• _PROMPT_
Up to and including the line that contains "(R361, R365). -/", repeat each line of the data exactly, starting from the first.

Top of DATASET ENTRIES

/-- Answer a host access: the PCIe transaction itself completes (R361). -/
def State.hostDone (r : State × List Byte) : State := { r.1 with dev := r.1.dev.answer 0 0 r.2 }

/-- The clocks that slot `k` of an access needs. -/
def Dev.slotNeeds (d : Dev) (off k : Nat) (write : Bool) : List Nat := d.needs ((off / 8 + k) / 256) ((off / 8 + k) % 256) write

/-- An access of the host to this device's dictionary window: it is answered, or waits in its path's queue (R361, R365). -/
def State.mmHost (s : State) (off len : Nat) (data : Option (List Byte)) : State :=
  match s.mmAccess off len data 0 [] false with
  | (s, got, none) => State.hostDone (s, got)
  | (s, got, some k) => { s with dev := s.dev.queuePath (s.dev.slotNeeds off k data.isSome) (.bar off len data k got) }

/-- A byte of BAR 4/5: the MSI-X table, the pending-bit array at 0x8000, and zeros (R307). -/
def HostSide.barByte (x : HostSide) (k : Nat) : Byte :=
  if k < 1024 then x.tableByte k
  else if 0x8000 ≤ k ∧ k < 0x8008 then BitVec.ofNat 8 ((List.range 8).foldl (fun v b => if x.pba.contains (8 * (k - 0x8000) + b) then v + 2 ^ b else v) 0)
  else 0

/-- The pending vectors that are no longer masked are raised (R369). -/
def HostSide.deliver (x : HostSide) : HostSide :=
  { x with msix := x.msix ++ (List.range 64).filter fun v => x.pba.contains v && !x.masked v, pba := x.pba.filter x.masked }

/-- An access to BAR 4/5: the table is written, the pending-bit array is not. -/
def HostSide.barWrite (x : HostSide) (off : Nat) (bs : List Byte) : HostSide :=
  ((bs.zipIdx).foldl (fun x b => if off + b.2 < 1024 then x.putTable (off + b.2) b.1 else x) x).deliver

/-- An access to BAR 4/5 of the bridge. -/
def Dev.barTable (d : Dev) (off len : Nat) (data : Option (List Byte)) : Dev :=
  match data with
  | some bs => { d with host := d.host.barWrite off bs }.answer 0
  | none => d.answer 0 0 ((List.range len).map fun j => d.host.barByte (off + j))

/-- BAR_ACCESS: an access to BAR 0/1, or to BAR 4/5, of the bridge; none arrives while the host link is down. -/
def State.cmdBar (s : State) (table : Bool) (off len : Nat) (data : Option (List Byte)) : State :=
  if !s.dev.hostUp then s else if table then { s with dev := s.dev.barTable off len data } else s.mmHost off len data

/-- BAR_ACCESS (R307, R361). -/
def execBarAccess (table : Bool) (off len : Nat) (data : Option (List Byte)) (s : State) : Host.Outcome State Fault Refusal :=
  .next (s.cmdBar table off len data)

/-! ### Host windows (R308, R309, R437) -/

/-- Device and local address that an offset in BAR 2 names, if its window is valid (R308). -/
def Dev.window (d : Dev) (off : Nat) : Option (Nat × Nat) :=
  let w := d.get Obj.HOST_WINDOW 0 (off / 2 ^ 30 % 64)
  if bit w 0 then some (bits w 63 44, bits w 43 30 * 2 ^ 30 + off % 2 ^ 30) else none

/-- Confidential mode refuses HBM, slow-tier and scratchpad areas at the bridge (R437). -/
def Dev.windowRefused (d : Dev) (a : Nat) : Bool :=
  d.get Obj.CONFIDENTIAL_ACTIVE = 1 &&
    match d.area a with
    | .hbm .. | .aper .. | .slow .. | .scr .. => true
    | _ => false

/-- The lines that bytes at a local address lie in: line address and bytes [lo, hi) of it. -/
def linesOf (a len : Nat) : List (Nat × Nat × Nat) :=
  (List.range ((a % 64 + len + 63) / 64)).map fun k =>
    let base := a / 64 * 64 + 64 * k
    (base, max a base - base, min (a + len) (base + 64) - base)

/-- A line's bytes and the mask of those written; an empty mask where the line is written whole. -/
def linePart (bs : List Byte) (lo hi : Nat) : List Byte × List Bool :=
  (fit 0 64 (List.replicate lo 0 ++ bs), if lo = 0 ∧ hi = 64 then [] else (List.range 64).map fun j => decide (lo ≤ j) && decide (j < hi))

/-- The lines of a host access to the bridge's own device that are still to be served, up to the first that has to wait, and whether none
has. What a load gets is none where a line is not served (R309). -/
def Dev.hostLines (d : Dev) (r : LocalReq) : Dev × LocalReq × Bool :=
  ((linesOf r.addr r.len).drop r.next).foldl (fun (s : Dev × LocalReq × Bool) (x : Nat × Nat × Nat) =>
    if !s.2.2 then s
    else
      let go := fun (d : Dev) (got : Option (List Byte)) => (d, { s.2.1 with next := s.2.1.next + 1, got := got }, true)
      match r.data with
      | some bs =>
        let p := linePart ((bs.drop (x.1 + x.2.1 - r.addr)).take (x.2.2 - x.2.1)) x.2.1 x.2.2
        match s.1.localWrite x.1 ⟨p.1, false⟩ p.2 none whoBridge with
        | (d, .wait) => (d, s.2.1, false)
        | (d, _) => go d s.2.1.got
      | none => match s.1.localRead x.1 0 none [] whoBridge with
        | (d, .wait) => (d, s.2.1, false)
        | (d, .line v) => go d (s.2.1.got.map fun bs => bs ++ ((fit 0 64 v.bytes).drop x.2.1).take (x.2.2 - x.2.1))
        | (d, _) => go d none) (d, r, true)

/-- A host access to the bridge's own device, behind those that wait: it is answered, or waits with what it has done (R308). -/
def Dev.hostLocal (d : Dev) (r : LocalReq) : Dev :=
  let stay := fun (d : Dev) (r : LocalReq) => { d with host := { d.host with waits := d.host.waits ++ [r] } }
  if !d.host.waits.isEmpty then stay d r
  else
    let (d, r, done) := { d with crc := r.crc }.hostLines r
    let d := { d with crc := [] }
    if !done then stay d r
    else match r.data, r.got with
      | none, none => d.loadFails r.len
      | none, some bs => d.answer 0 0 bs
      | some _, _ => d.answer 0

/-- Serve the host accesses that wait, in order. -/
def Dev.serveHost (d : Dev) : Dev :=
  d.host.waits.foldl Dev.hostLocal { d with host := { d.host with waits := [] } }

/-- The frame of one line of a host store to another device (R308, R276). -/
def Dev.storeFrame (d : Dev) (dst base : Nat) (p : List Byte × List Bool) : Frame :=
  let mask := (p.2.zipIdx).foldl (fun v x => if x.1 then v + 2 ^ x.2 else v) 0
  { Frame.plain (if p.2.isEmpty then 1 else 2) 0 dst d.selfId base 0 0 with payload := p.1, ash := [false], ext := mask }

/-- The OD_REQ of one slot, covered from byte `lo`, of a host store to another device's dictionary (R361): of a scalar it carries the bytes that
are covered, for those beyond it are ignored (R343), and fewer than all of them are refused there; of a STRING or DOMAIN it names an offset
past the end, for such a slot takes no write (R344, DESIGN CHOICE, log entry 31). -/
def Dev.slotFrame (d : Dev) (dst slot lo : Nat) (bs : List Byte) : Frame :=
  let index := slot / 256
  let sub := slot % 256
  let (size, at_) := match lookupObj index sub with
    | some (o, _) => if o.typ.isBlock then (8, 0xFFFFFFFF) else (o.typ.bytes, 0)
    | none => (8, 0)
  let bs := bs.take (size - lo)
  { Frame.plain 8 2 dst d.selfId 0 0 0 with payload := fit 0 64 (odHeader 2 0 index sub 0 at_ bs.length ++ bs), ash := [false] }

/-- HOST_WINDOW_STORE to another device: a frame for each line, or for each slot of its dictionary window, in order (R308, R312). -/
def Dev.hostStoreRemote (d : Dev) (dst a : Nat) (bs : List Byte) : Dev :=
  let fs := if inOdWindow a then (slotsOf (a - 0xC0000000000) bs.length).map fun (x : Nat × Nat × Nat) =>
      d.slotFrame dst x.1 x.2.1 ((bs.drop (8 * x.1 + x.2.1 - (a - 0xC0000000000))).take (x.2.2 - x.2.1))
    else (linesOf a bs.length).map fun (x : Nat × Nat × Nat) =>
      d.storeFrame dst x.1 (linePart ((bs.drop (x.1 + x.2.1 - a)).take (x.2.2 - x.2.1)) x.2.1 x.2.2)
  fs.foldl (fun d f => d.acceptHost ⟨f, .hostStore dst⟩) (d.answer 0)

/-- A host load from another device: a READ_REQ, or an OD_REQ for each slot; it returns all ones until its answer is in (R308, R312). -/
def Dev.hostLoadRemote (d : Dev) (dst a len : Nat) : Dev :=
  let p := pieceOf a
  let base := a / p * p
  let off := a - base
  let f := if inOdWindow a then { Frame.plain 8 2 dst d.selfId 0 0 0 with ash := [false] }
    else Frame.plain 4 0 dst d.selfId base ((off + len - 1) / 64) 0
  d.acceptHost ⟨f, .hostLoad dst base off len []⟩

Bottom of DATASET ENTRIES

• _RESPONSE TO THE TASK_
/-- Answer a host access: the PCIe transaction itself completes (R361). -/
def State.hostDone (r : State × List Byte) : State := { r.1 with dev := r.1.dev.answer 0 0 r.2 }

/-- The clocks that slot `k` of an access needs. -/
def Dev.slotNeeds (d : Dev) (off k : Nat) (write : Bool) : List Nat := d.needs ((off / 8 + k) / 256) ((off / 8 + k) % 256) write

/-- An access of the host to this device's dictionary window: it is answered, or waits in its path's queue (R361, R365). -/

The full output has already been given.